"Those whom the gods wish to destroy they first make mad." ~ Anonymous ancient proverb
In the 1961 film The Guns of Navarone, Greek resistance fighters and Allied demolition experts set out to destroy a nest of large cannons so that a rescue convoy can go through the straits the guns overlook. A young Greek who's part of the mission goes after a group of Germans gunslinger-style, jeopardizing the venture. The Germans cut him to ribbons. When the mission members meet at their rendezvous point, his sister María (Iríni Pappás) says to his partner Andréas (Anthony Quinn, obligatory at that time whenever swarthy ethnics were required): "Tell me what happened." Andréas replies: "He forgot why we came."

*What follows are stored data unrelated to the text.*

/-- Heat (R614 to R628): conversions, triggers, trips, coolant, thermal resistance and cycles. -/
def Obligations.ThermalEventsAct : Prop :=
  (∀ (n : Fin 428) (x : Int) (tg : Bool) (s : State), sensorBroken (converted n x tg s) n = true → exec (.sensorConversion n x tg) s = .next (converted n x tg s)) ∧
  (∀ (n : Fin 428) (x : Int) (tg : Bool) (s : State), getB (converted n x tg s) (sensorReg n) 30 = decide (1440 ≤ x) ∧
    getB (converted n x tg s) (sensorReg n) 27 = false ∧ getB (converted n x tg s) (sensorReg n) 26 = tg ∧ getF (converted n x tg s) (sensorReg n) 0 16 = wrapInt 16 x % 2 ^ 16) ∧
  (∀ (n : Fin 428) (x : Int) (tg : Bool) (s : State),
    let r := sensorReg n
    let u := converted n x tg s
    let h := threshold (getB u r 29) (decide (1520 ≤ x)) (decide (x ≤ 1472)) (getSensor u n).hot (getSensor u n).cool
    let c := threshold (getB u r 28) (decide (1680 ≤ x)) (decide (x ≤ 1632)) (getSensor u n).crit (getSensor u n).uncrit
    let v := modSensor n (fun y => { y with seen := true, hot := h.1, cool := h.2.1, crit := c.1, uncrit := c.2.1, bad := 0, cold := if x < 1280 then min 3 ((getSensor u n).cold + 1) else 0 }) u
    let w := showThermal (moveLimit n h.2.2 (setB r 29 h.2.2 (setB r 28 c.2.2 v)))
    sensorBroken u n = false → badSample s n x tg = false → (c.2.2 && !getB u r 28) = false →
    (getSensor (setB r 29 h.2.2 (setB r 28 c.2.2 v)) n).bad < 2 → w.sup.tripHeld = false →
    exec (.sensorConversion n x tg) s = .next (applyForce w)) ∧
  (∀ (n : Fin 428) (x : Int) (tg : Bool) (s : State), sensorBroken (converted n x tg s) n = false →
    exec (.sensorConversion n x tg) s = .next (sensorChecks n x (badSample s n x tg) (converted n x tg s))) ∧
  (∀ (d : Word) (s : State), fld d 0 9 < 428 → getB s (sensorReg (fld d 0 9)) 27 = false → exec (.thmTrigger d) s = .next (setB (sensorReg (fld d 0 9)) 27 true s)) ∧
  (∀ (d : Word) (s : State), fld d 0 9 < 428 → getB s (sensorReg (fld d 0 9)) 27 = true → exec (.thmTrigger d) s = .next (addReg (pwrBlk + 0x2008) 1 s)) ∧
  (∀ hot (s : State) n,
    let u := (List.range 428).foldl (fun t n => if (hot.filter (fun n => decide (n < 428) && !sensorBroken s n)).contains n then modSensor n (fun x => { x with trip := min 3 (x.trip + 1) }) t
      else if (getSensor t n).trip = 0 then t else modSensor n (fun x => { x with trip := 0 }) t) s
    (List.range 428).find? (fun n => decide (3 ≤ (getSensor u n).trip)) = some n → u.hub.tripped = false → exec (.tripSample hot) s = .next (trip n u)) ∧
  (∀ t (s : State), s.hub.tripped = true → s.sup.tripAt + 10000000000 ≤ max s.now t → trips24h { s with now := max s.now t } < 3 →
    (validSensors s).all (fun n => decide (sensorTemp s n < 1280)) = true →
    exec (.tripRestart t) s = .next (report 0x407 (oSensor s.sup.tripSensor) fnDevice s.sup.tripReading (coldStart { s with now := max s.now t }))) ∧
  (∀ v (s : State), firmwareActs s = true → getB s (pwrBlk + 0x2020) 31 = true → Gives s (exec (.coolantPoll [some v]) s) (Part.regs ||| Part.sup) (fun t =>
    getF t (pwrBlk + 0x2020) 0 16 = v % 2 ^ 16 ∧ getB t (pwrBlk + 0x2020) 30 = true ∧ kvGet (fun _ => 0) t.sup.coolFails 0 = 0)) ∧
  (∀ x (s : State), inletPresent s = false → exec (.rthHour x) s = .next (setB (pwrBlk + 0x2000) 28 false s)) ∧
  (∀ (x : RthHour) (s : State), inletPresent s = true → x.inletValid = true → 800 ≤ x.loadPermille → x.mw ≠ 0 → 100 ≤ s.sup.rthHours.length →
    let r := (max 0 (min 65535 (1000 * (x.tj - x.tin) / (x.mw : Int)))).toNat
    exec (.rthHour x) s = .next (coolingWarning r (setF (pwrBlk + 0x200C) 0 16 r (setB (pwrBlk + 0x2000) 28 true s)))) ∧
  (∀ (t : Fin 16) (x : Int) (s : State), (getTow s t).up = true → (getTow s t).peak < x → exec (.thermalCycleSecond t x) s = .next (modTow t (fun w => { w with peak := x }) s)) ∧
  (∀ (t : Fin 16) (x : Int) (s : State), (getTow s t).up = true → x + 80 ≤ (getTow s t).peak →
    exec (.thermalCycleSecond t x) s = .next (modHub (fun h => { h with cycles := kvMod (fun _ => 0) h.cycles (t * 6 + cycleBin ((getTow s t).peak - (getTow s t).valley)) (fun n => n + 1) }) (modTow t (fun w => { w with valley := x, up := false }) s)))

On December 2, NASA administrators forgot why we came. They forgot the agency's mission, they forgot science, they forgot their responsibility to their own people and to the public. Instead, they apparently decided that all publicity is good, as long as they don't misspell your name.
Ever since I became fully conscious, I've dreamed of humanity exploring the stars. These dreams were part of the reason I left my culture, my country, my family and came over here, determined to do research. Every launch made my heart leap. I wept when I saw the images sent by the Voyagers, Sojourner negotiating Martian rocks. I kept thinking that perhaps in my lifetime we might find an unambiguous independent life sample. Then, at long last, astrobiology would lift off and whole new scientific domains would unfurl and soar with it.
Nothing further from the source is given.